As the Safe Harbour regime allows U.S. companies to self-certify that they meet EU data protection rules on the processing of personal data, the case will have important practical implications for companies transferring data to the U.S.
In Schrems v Data Protection Commissioner  IEHC 310, Max Schrems, brought a judicial review challenge asking the Irish High Court to overturn a decision of the Data Protection Commissioner (DPC) refusing to investigate his compliant, on the grounds that it was frivolous and vexatious. He had complained that the Snowden revelations demonstrated that there is no effective data protection regime in the U.S, and that the DPC should exercise its statutory power to direct that the transfer of personal data from Facebook Ireland to its parent company (Facebook Inc.) in the US should cease.

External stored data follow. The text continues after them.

-- ==== Sys2Proof/Tests/Slice0.lean ====
section
/-! SUPPORT. Tests of the model. Expected values come from the spec's worked examples and tables, or from hand
calculation on them; the last part shows for each statement a state and operands that meet its hypotheses. -/

namespace Sys2Proof.Tests

-- Each test runs to its end before the next: their kernel evaluations side by side exhaust the thread stacks.
set_option Elab.async false

open Sys2Proof Sys2Proof.Machine

/-! ### Ill-formed commands are refused, one for each check of `WellFormed` -/

theorem test_wf_unknownKind_is_no_request : WellFormed (.unknownKindFrame 0x01#8 1#8 []) = false := by decide
theorem test_wf_unknownKind_body : WellFormed (.unknownKindFrame 0x7F#8 1#8 (List.replicate 529 0#8)) = false := by
  decide +kernel
theorem test_wf_enable_flag : WellFormed (.channelConfigEnable 1#8 [0, 0, 16, 0, 0, 1, 0, 0, 12, 4]) = false := by
  decide
theorem test_wf_enable_body : WellFormed (.channelConfigEnable 1#8 (List.replicate 529 1#8)) = false := by
  decide +kernel
theorem test_wf_disable_flag : WellFormed (.channelConfigDisable 1#8 [0, 1, 16, 0, 0, 1, 0, 0, 12, 4]) = false := by
  decide
theorem test_wf_disable_body : WellFormed (.channelConfigDisable 1#8 (List.replicate 529 0#8)) = false := by
  decide +kernel
theorem test_wf_request_body : WellFormed (.linkOpen 1#8 (List.replicate 529 0#8)) = false
    ∧ WellFormed (.linkOpen 1#8 (List.replicate 528 0#8)) = true := by decide +kernel
theorem test_wf_delay : WellFormed (.inboundByte 2147483648 0#8 false) = false
    ∧ WellFormed (.messageCompletion 2147483647) = true := by decide +kernel
theorem test_wf_lineLow_delay : WellFormed (.lineLow 0 2147483648 0) = false := by decide +kernel
theorem test_wf_lineLow_time : WellFormed (.lineLow 0 0 100001) = false := by decide +kernel
theorem test_wf_hold : WellFormed (.holdAssert 1071) = false ∧ WellFormed (.holdAssert 1070) = true := by
  decide +kernel

/-! ### The table gives no word a command -/

theorem test_no_word : decodeTableWord 32 0xA5 = none := rfl
theorem test_withFetchWord : State.reset.withFetchWord 32 0xA5 = State.reset := rfl

/-! ### Check words, byte times, codes and layouts -/

/-- The published check value of this CRC-16 over the ASCII digits 1 to 9. -/
theorem test_crc : crc16 [0x31, 0x32, 0x33, 0x34, 0x35, 0x36, 0x37, 0x38, 0x39] = 0x29B1#16 := by decide +kernel

/-- Table 5-1. -/
theorem test_byteTimes_table :
    (List.finRange 8).map (fun r => [1, 2, 3, 32].map (byteTimes r)) =
      [[1042, 2084, 3125, 33334], [521, 1042, 1563, 16667], [261, 521, 782, 8334], [174, 348, 521, 5556],
        [87, 174, 261, 2778], [40, 80, 120, 1280], [20, 40, 60, 640], [10, 20, 30, 320]] := by decide +kernel

/-- Chapter 7, Worked example: stuffing a request. -/
theorem test_stuff : stuff [0x01, 0xA5, 0x02, 0x00, 0x03, 0xA6] =
    [0x01, 0xA6, 0x85, 0x02, 0x00, 0x03, 0xA6, 0x86] := by decide +kernel

/-- Chapter 11.2: a POLL with no baseline and no directive is 9 bytes, flags 0, acknowledgement 0. -/
theorem test_poll : (pollBytes 21#8 none none).take 7 = [0x3C, 21, 4, 0, 0, 0, 0]
    ∧ (pollBytes 21#8 none none).length = 9 := by decide +kernel

/-- A record with a payload of `n` bytes. -/
def record (n : Nat) : Record :=
  { trunk := 1, address := 40#8, station := 3, kind := 7#8, seq := 1#8, stamp := 258#32
    payload := List.replicate n 9#8 }

/-- Chapter 10, Worked example: sizes of one batch. -/
theorem test_batch_size : (batchBody 3 [record 6, record 0]).length = 26
    ∧ (frameContent 0x81#8 0#8 (batchBody 3 [record 6, record 0])).length = 32
    ∧ (frameWire false 0x81#8 0#8 (batchBody 3 [record 6, record 0])).length = 34 := by decide +kernel

/-- Table 10-12, field by field: bit 7 of byte 0 the trunk, bits 5 to 0 the slot; the stamp low byte first. -/
theorem test_record_bytes : (record 1).bytes = [0x83, 40, 7, 1, 2, 1, 0, 0, 1, 9] := by decide +kernel

/-- R171: the body lengths of the seven notice kinds. -/
theorem test_notice_lengths :
    [Notice.stationState 0 0 1#8 .idle .active 1, .sequence 0 1 0, .directiveDone 1 0 .delivered 0#8 1,
      .channelLevel 0 .filling 1, .channelLoss 0 Loss.zero, .trunkState 0 .starting .running .request,
      .noticeLost 1].map (fun n => ((NoticeEntry.mk 0#32 true n).body).length) = [12, 10, 11, 9, 14, 9, 7] := by
  decide +kernel

/-- Table 10-10 read by hand: window at 0 of width 2, sum at 4 of span 3 with target 288, a NOT_IN term on set 1
at 5, DELIVER 2; enabled, trunk 1, addresses 32 to 47, kinds 16 to 31, lengths 2 to 56. -/
theorem test_decodeRule :
    decodeRule ([0x0F, 1, 32, 240, 16, 31, 2, 56, 0, 2, 0x01, 0x80, 0, 0, 0, 0, 0, 0,
      0xFF, 0x80, 0, 0, 0, 0, 0, 0, 4, 3, 0x20, 0x01, 0, 1, 5, 1, 0, 2] : List Byte) =
      some { enabled := true, trunk := .only 1, addrValue := 32#8, addrMask := 240#8, kindLow := 16#8
             kindHigh := 31#8, lenMin := 2, lenMax := 56
             window := some { offset := 0, width := 2, value := [0x01, 0x80], mask := [0xFF, 0x80] }
             sum := some { offset := 4, span := 3, target := 288, equal := true }
             set := some { bins := 1, offset := 5, member := false }, action := .deliver 2 } := by decide +kernel

/-- R20: kind low above kind high is refused, and a reserved flag bit is. -/
theorem test_decodeRule_refuses :
    decodeRule ([0x01, 2, 0, 0, 9, 8, 0, 56] ++ List.replicate 28 (0 : Byte)) = none
    ∧ decodeRule ([0x11, 2, 0, 0, 8, 9, 0, 56] ++ List.replicate 28 (0 : Byte)) = none
    ∧ (decodeRule ([0x01, 2, 0, 0, 8, 9, 0, 56] ++ List.replicate 28 (0 : Byte))).isSome = true := by
  decide +kernel

/-- Table 10-11: bin 8b + j is bit j of byte b. -/
theorem test_decodeBins : decodeBins [0, 0, 0, 0, 0x04, 0, 0, 0x80] = (1#64 <<< 34) ||| (1#64 <<< 63) := by
  decide +kernel

/-! ### Screening, from the worked examples of chapter 1 -/

theorem test_masks : maskedEqual 240#8 40#8 32#8 = true ∧ maskedEqual 240#8 48#8 32#8 = false
    ∧ maskedEqual 1#8 239#8 1#8 = true ∧ maskedEqual 1#8 238#8 1#8 = false := by decide +kernel

theorem test_window :
    let w : WindowTerm := { offset := 0, width := 2, value := [0x01, 0x80], mask := [0xFF, 0x80] }
    w.holds [0x01, 0x93, 0x00] = true ∧ w.holds [0x01, 0x7F, 0x00] = false ∧ w.holds [0x02, 0x93] = false
      ∧ w.holds [0x01] = false := by decide +kernel

theorem test_sum :
    let t : SumTerm := { offset := 4, span := 3, target := 288, equal := true }
    let p : List Byte := [0, 0, 0, 0, 0x10, 0x20, 0xF0, 0x55]
    t.holds p = true ∧ ({ t with equal := false } : SumTerm).holds p = false ∧ t.holds (p.take 6) = false
      ∧ ({ t with equal := false } : SumTerm).holds (p.take 6) = false := by decide +kernel

theorem test_bins : binOf 0x12#8 0x34#8 = 34 ∧ binOf 0xFF#8 0xFF#8 = 32 := by decide +kernel

/-- A rule that any record matches. -/
def anyRule (a : Action) : Rule :=
  { enabled := true, trunk := .either, addrValue := 0#8, addrMask := 0#8, kindLow := 0#8, kindHigh := 255#8
    lenMin := 0, lenMax := 56, window := none, sum := none, set := none, action := a }

/-- The table of the worked example of four records. -/
def fourTable : RuleTable :=
  { RuleTable.empty with
    defaultAction := .deliver 0
    slots := setAt (setAt (setAt (setAt (setAt RuleTable.empty.slots 2 (some (anyRule .count)))
      5 (some { anyRule (.tee 6) with kindLow := 16#8, kindHigh := 31#8 }))
      9 (some { anyRule .discard with lenMin := 0, lenMax := 0 }))
      12 (some { anyRule (.deliver 1) with trunk := .only 0 }))
      20 (some { anyRule (.tee 7) with addrValue := 32#8, addrMask := 240#8 }) }

/-- One of the four records. -/
def fourRecord (t : TrunkId) (address kind : Byte) (n : Nat) : Record :=
  { record n with trunk := t, address := address, kind := kind }

theorem test_walk_A : (fourTable.walk (fourRecord 0 5#8 3#8 8)).applied = [2, 12]
    ∧ (fourTable.walk (fourRecord 0 5#8 3#8 8)).deliverySet = [1] := by decide +kernel
theorem test_walk_B : (fourTable.walk (fourRecord 1 40#8 20#8 4)).applied = [2, 5, 20]
    ∧ (fourTable.walk (fourRecord 1 40#8 20#8 4)).deliverySet = [0, 6] := by decide +kernel
theorem test_walk_C : (fourTable.walk (fourRecord 0 33#8 17#8 0)).applied = [2, 5, 9]
    ∧ (fourTable.walk (fourRecord 0 33#8 17#8 0)).deliverySet = [6] := by decide +kernel
theorem test_walk_D : (fourTable.walk (fourRecord 1 7#8 200#8 0)).applied = [2, 9]
    ∧ (fourTable.walk (fourRecord 1 7#8 200#8 0)).deliverySet = [] := by decide +kernel

/-! ### The quota test, from the worked example of chapter 2 -/

/-- A channel with this reserve and usage. -/
def quotaChannel (reserve usage : Nat) : Channel :=
  { Channel.reset with enabled := true, usage := usage, config := { ChannelConfig.default with reserve := reserve } }

/-- The state of the quota example: F = 8, U = 10. -/
def quota : State :=
  { State.reset with
    store := { Store.reset with free := 8 }
    channels := #v[quotaChannel 40 38, quotaChannel 16 20, quotaChannel 0 50, quotaChannel 0 50, quotaChannel 0 50,
      quotaChannel 8 0, quotaChannel 0 50, { quotaChannel 0 0 with enabled := false }] }

theorem test_quota : quota.unmetReserve = 10 ∧ quota.obtainable [2] = false ∧ quota.obtainable [1] = false
    ∧ quota.obtainable [0] = true ∧ quota.obtainable [2, 5] = true := by decide +kernel

/-! ### One step of each command -/

/-- The state after a command; every command has a next state. -/
def after (i : Instr) (s : State) : State :=
  match exec i s with
  | .next t => t
  | .fault _ => s
  | .refused _ => s

/-- Right after reset, with the session OPEN. -/
def opened : State := { State.reset with link := { Link.reset with session := .opened } }

/-- The reply in transmission: its kind, status and results. -/
def sent (s : State) : Option (Byte × Status × List Byte) :=
  match s.link.tx with
  | some m =>
    match m.what with
    | .reply r => some (r.kind, r.status, r.results)
    | _ => none
  | none => none

/-- A PROBING station of trunk 0 at address 21, with baseline 17. -/
def station : Station := { Station.fresh 0 21#8 0 true 3 with baseline := some 17#8 }

/-- The opened part with that station in slot 5 and the trunk given. -/
def withTrunk (x : Trunk) : State := (opened.setStation 5 (some station)).setTrunk 0 x

/-- Slot 5's turn, at its first attempt. -/
def turn : Turn :=
  { slot := 5, attempt := 1, directive := none, mark := false, startState := .probing, stage := .polling }

/-- A RUNNING trunk in a phase of slot 5's turn, its round with no place left. -/
def running (phase : Phase) (turn : Option Turn) : Trunk :=
  { Trunk.reset with state := .running, phase := phase, turn := turn, round := some { places := [], turned := true }
                     de := phase.isSending, txMark := !phase.isSending }

/-- A STARTING trunk. -/
def starting : Trunk :=
  { Trunk.reset with state := .starting, watch := some { idleFrom := some 0, limit := 100000, tag := 7#8 } }

/-- Channel 3 of the opened part, ENABLED with credit and one entry that names slot 9. -/
def withChannel (f : Channel → Channel) : State :=
  opened.setChannel 3 (f { Channel.reset with
    enabled := true, credit := 2, queue := [{ slot := 9, time := 0 }], usage := 1, offered := true })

The DPC found that as Facebook Inc, had self-certified under the Safe Harbour regime, and the Commission Decision 2000/520/EC found that Safe Harbour provided an adequate level of data protection, there was nothing left for him to investigate.
The DPC refused to exercise his power to suspend the flow of data from Facebook Ireland to Facebook Inc., pursuant to article 3 of the Safe Harbour Decision, on the grounds that none of the specified conditions for doing so applied in this case. Furthermore, the DPC contended that, in view of the fact that the Commission was already engaged in a review of the application of Safe Harbour, it was perfectly lawful and rational to take the view that the applicant's complaint should be addressed at EU level and not to him.
Judge Hogan concluded that Mr Schrems' objection was, in reality, to the terms of the Safe Harbour regime, rather than to the manner in which the DPC had applied the regime. Accordingly, he adjourned the High Court proceedings pending the outcome of a reference to the CJEU.
The Irish High Court has asked the CJEU whether the DPC is absolutely bound by the EU Commission's Safe Habour Decision (in light of the subsequent entry into force of the EU Charter of Fundamental Rights), or whether the DPC may conduct his own investigation of the matter in light of factual developments since the Safe Harbour regime came into effect.
It will be interesting to see how widely these questions will be construed by the CJEU, in particular whether the CJEU will answer the Court's questions in a narrow way, focussing on the discretion of national Data Protection Authorities to look behind the EU Commission's Safe Harbour Decision, or whether it will go further and examine the issue of all adequacy-based data transfers out of the EEA.
Judge Hogan highlighted that if the DPC cannot look beyond the EU Commission's Safe Harbour decision, then it is clear that Mr Schrems' complaint both before the DPC and in the judicial review proceedings must fail.
The European Court Hearing
Twelve parties (including seven EU member states, the European Commission and the European Parliament, the two main parties in the Irish proceedings (and an ‘amicus curiae’ notice party in those proceedings, Digital Rights Ireland) have submitted written observations to the CJEU. It is expected that additional parties will participate in the oral hearing.
We will be monitoring progress with this case, and will update you in due course.